Why are we here today?

A shared interest in the health of the performing arts sector – making it sustainable and durable

Recognition that many organizations are facing a number of challenges

Belief that capitalization affects these efforts

 

Multiple challenges

Strategic: shifting audiences, engagement patterns (how they consume culture); increasingly competitive (family spends same amount of money on fivefold more choices than 50 years ago)

Changing philanthropic landscape – older donor is aging out, younger donor looking at us differently; how to engage with younger donors

Operational: Core costs grow without a corresponding increase in revenue

High investment in facilities; not getting any cheaper – theatres have no cash and are completely invested in their buildings

Long-term dependence in sweat equity

Ongoing financial weakness (result of all the above)

 

Why does capitalization matter?

Simple answer: provides the resources

“No money, no mission”

Capitalization is the glue that helps connect

How do you take risk?

 

What is Capitalization?

Accumulation and application of resources to support achievement of an organization’s mission over time

Having the cash to do what you want, when you want to do it – if you don’t have the cash to fix something/pay someone, they’re gone

 

Elements of effective capitalization

Post a surplus

Surplus = net assets

Right kind of cash? What is left after you take out the value of your building

Elements of Capitalization

Working capital and operating reserve

Change & recovery, risk & opportunity

Facilities and equipment reserve

Endowment

 

Key terms

Business model: how an organization makes and spends its money in service of its mission

Influenced by:

  • Artistic vision and strategy
  • Local market
  • Time horizon and lifecycle
  • Business drivers (audience, facility, collections, and other fixed costs)

Comprises:

  • Revenue composition
  • Revenue predictability and reliability
  • Expense composition
  • Surplus size/reliability: if you cannot post a reliable surplus, you have a broken business model

Revenue and capital serve different purposes

Revenue funs regular operations

Capital provides liquidity, reserves, and the ability to take a risk

 

Effective capitalization?

Operating revenue exceeds expenses

Risks managed

Innovation and change possible

 

How well are arts organizations capitalized?
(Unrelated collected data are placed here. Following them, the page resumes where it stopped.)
/-- The slice of a write that falls into one of the sectors it touches is not empty. -/
theorem sector_slice_ne_nil {a i : Nat} {bs : List PByte} (hi : i < (a + bs.length - 1) / 64 + 1 - a / 64) (hne : bs ≠ []) :
    ((bs.drop (max a ((a / 64 + i) * 64) - a)).take
      (min (a + bs.length) ((a / 64 + i + 1) * 64) - max a ((a / 64 + i) * 64))) ≠ [] := by
  have hlen : 0 < bs.length := List.length_pos_iff.mpr hne
  refine List.ne_nil_of_length_pos ?_
  rw [List.length_take, List.length_drop]
  omega

theorem poisBytes_of_all_true (p : PSet) (a : Nat) {bs : List PByte} (h : ∀ b ∈ bs, b.2 = true) (hne : bs ≠ []) :
    poisBytes p 64 a bs =
      (List.range ((a + bs.length - 1) / 64 + 1 - a / 64)).foldl (fun p i => psAdd p (a / 64 + i)) p := by
  unfold poisBytes
  rw [if_neg (by simpa using hne)]
  refine List.foldl_ext _ _ p fun q i hi => ?_
  have hslice := sector_slice_ne_nil (List.mem_range.mp hi) hne
  dsimp only
  rw [if_pos (any_snd_of_all_true (fun b hb => h b (List.mem_of_mem_drop (List.mem_of_mem_take hb))) hslice)]

theorem poisRead_poisBytes (p : PSet) (a : Nat) {bs : List PByte} (h : ∀ b ∈ bs, b.2 = true) (hne : bs ≠ []) :
    poisRead (poisBytes p 64 a bs) 64 a bs.length = true := by
  have hlen : 0 < bs.length := List.length_pos_iff.mpr hne
  have hmem : a / 64 + 0 ∈ poisBytes p 64 a bs := by
    rw [poisBytes_of_all_true p a h hne]
    exact mem_foldl_psAdd (fun i => a / 64 + i) 0 _ p (.inl (List.mem_range.mpr (by omega)))
  unfold poisRead psAny
  rw [if_neg (by omega)]
  exact List.any_eq_true.mpr ⟨_, hmem, decide_eq_true (by omega)⟩

theorem tgtAtom_of_hbm {pk : Packet} {s : State} {op sz : Nat} (hop : pk.fields.getD 0 0 = op) (hsz : pk.fields.getD 1 0 = sz)
    (hr : rangeOk pk.addr sz = true) (hc : csCore pk.addr = none) :
    let u := s.touchAtom pk.addr sz
    let bad := u.hbmPoisoned pk.addr sz
    let old := leNat (u.hbmRead pk.addr sz)
    tgtAtom pk s = ((u.hwrite pk.addr (pBytes sz (atomNew op sz old (pk.fields.getD 2 0) (pk.fields.getD 3 0)) bad)).postPk pk 1,
      .resp 0x15 [] (pBytes 8 old bad)) := by
  subst hop hsz
  unfold tgtAtom
  dsimp only
  rw [if_neg (by rw [hr]; decide), hc]

theorem State.touchAtom_media (s : State) (a n : Nat) : Media s (s.touchAtom a n) := State.touchWith_media ..

theorem atom_executes : atomExecutes := by
  intro pk s op sz hop hsz hr hc hq u old new
  let bad := u.hbmPoisoned pk.addr sz
  have hquiet : u.rst.quiet = [] := by rw [(s.touchAtom_media pk.addr sz).rst, hq]
  have hw : u.hwrite pk.addr (pBytes sz new bad) =
      { u with hbm := memWrite u.hbm pk.addr (leBytes sz new), hbmPois := poisBytes u.hbmPois 64 pk.addr (pBytes sz new bad),
               mediaErr := dropErrs u.mediaErr pk.addr sz } := by
    unfold State.hwrite
    rw [State.taken_of_quiet hquiet]
    dsimp only
    rw [map_fst_pBytes, length_pBytes]
  refine ⟨u.hwrite pk.addr (pBytes sz new bad), tgtAtom_of_hbm hop hsz hr hc, fun ht => if_pos ht, ?_, ?_, ?_⟩
  · rw [hw]
    have hread := memRead_memWrite u.hbm pk.addr (leBytes sz new)
    rwa [length_leBytes] at hread
  · intro a ha
    rw [hw]
    exact memGet_memWrite_out _ _ _ _ (by rw [length_leBytes]; omega)
  · intro hbad
    by_cases hz : sz = 0
    · exact .inr hz
    · have hall : ∀ b ∈ pBytes sz new bad, b.2 = true := by
        intro b hb
        obtain ⟨x, -, rfl⟩ := List.mem_map.mp hb
        exact hbad
      have hne : pBytes sz new bad ≠ [] := List.ne_nil_of_length_pos (by rw [length_pBytes]; omega)
      have hread := poisRead_poisBytes u.hbmPois pk.addr hall hne
      rw [length_pBytes] at hread
      rw [hw]
      exact .inl hread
Arts sector is under-capitalized and inappropriately capitalized

Proven by studies from NFF and TDC and out work with organizations across the country

A specific analysis of the Philadelphia, Boston and Detroit sectors showed that, on average, 70% of organizations were inadequately capitalized

Lots had trapped endowment – little bits of money locked up to no good end (under 10 million)

On average, people had three weeks of cash

Problem: after 3 days in the monkey cage, it starts to smell ok

 

Funders thought organizations didn’t know they’re broke

We found that the majority of nonprofit leaders understand their financial position

–Neither discipline nor budget size is a factor

Many can point to the corrosive effects of poor capitalization, but feel powerless to address it

 

Where’s the disconnect?

Internally focused planning

–3-yr strategic plans required in Philadelphia – they were terrible (well-written wishlists; no sense of external world)

–Growth was always based on “I want,” not demand; assuming an audience is dangerous

Incentives of funders/supporters and organizations are often misaligned, undermining the goals of solid capitalization

Structural, behavioral, communications barriers

 

An Integrated Plan

Stars with mission and vision

Looks at market, tests cost of resources

Think about time horizon, business model rivers, life cycle

 

Example: Boston has 2 foundations and they don’t give a lot of money

Understand size and shape of your population

Who’s competing with you? How likely are they to take your dollars?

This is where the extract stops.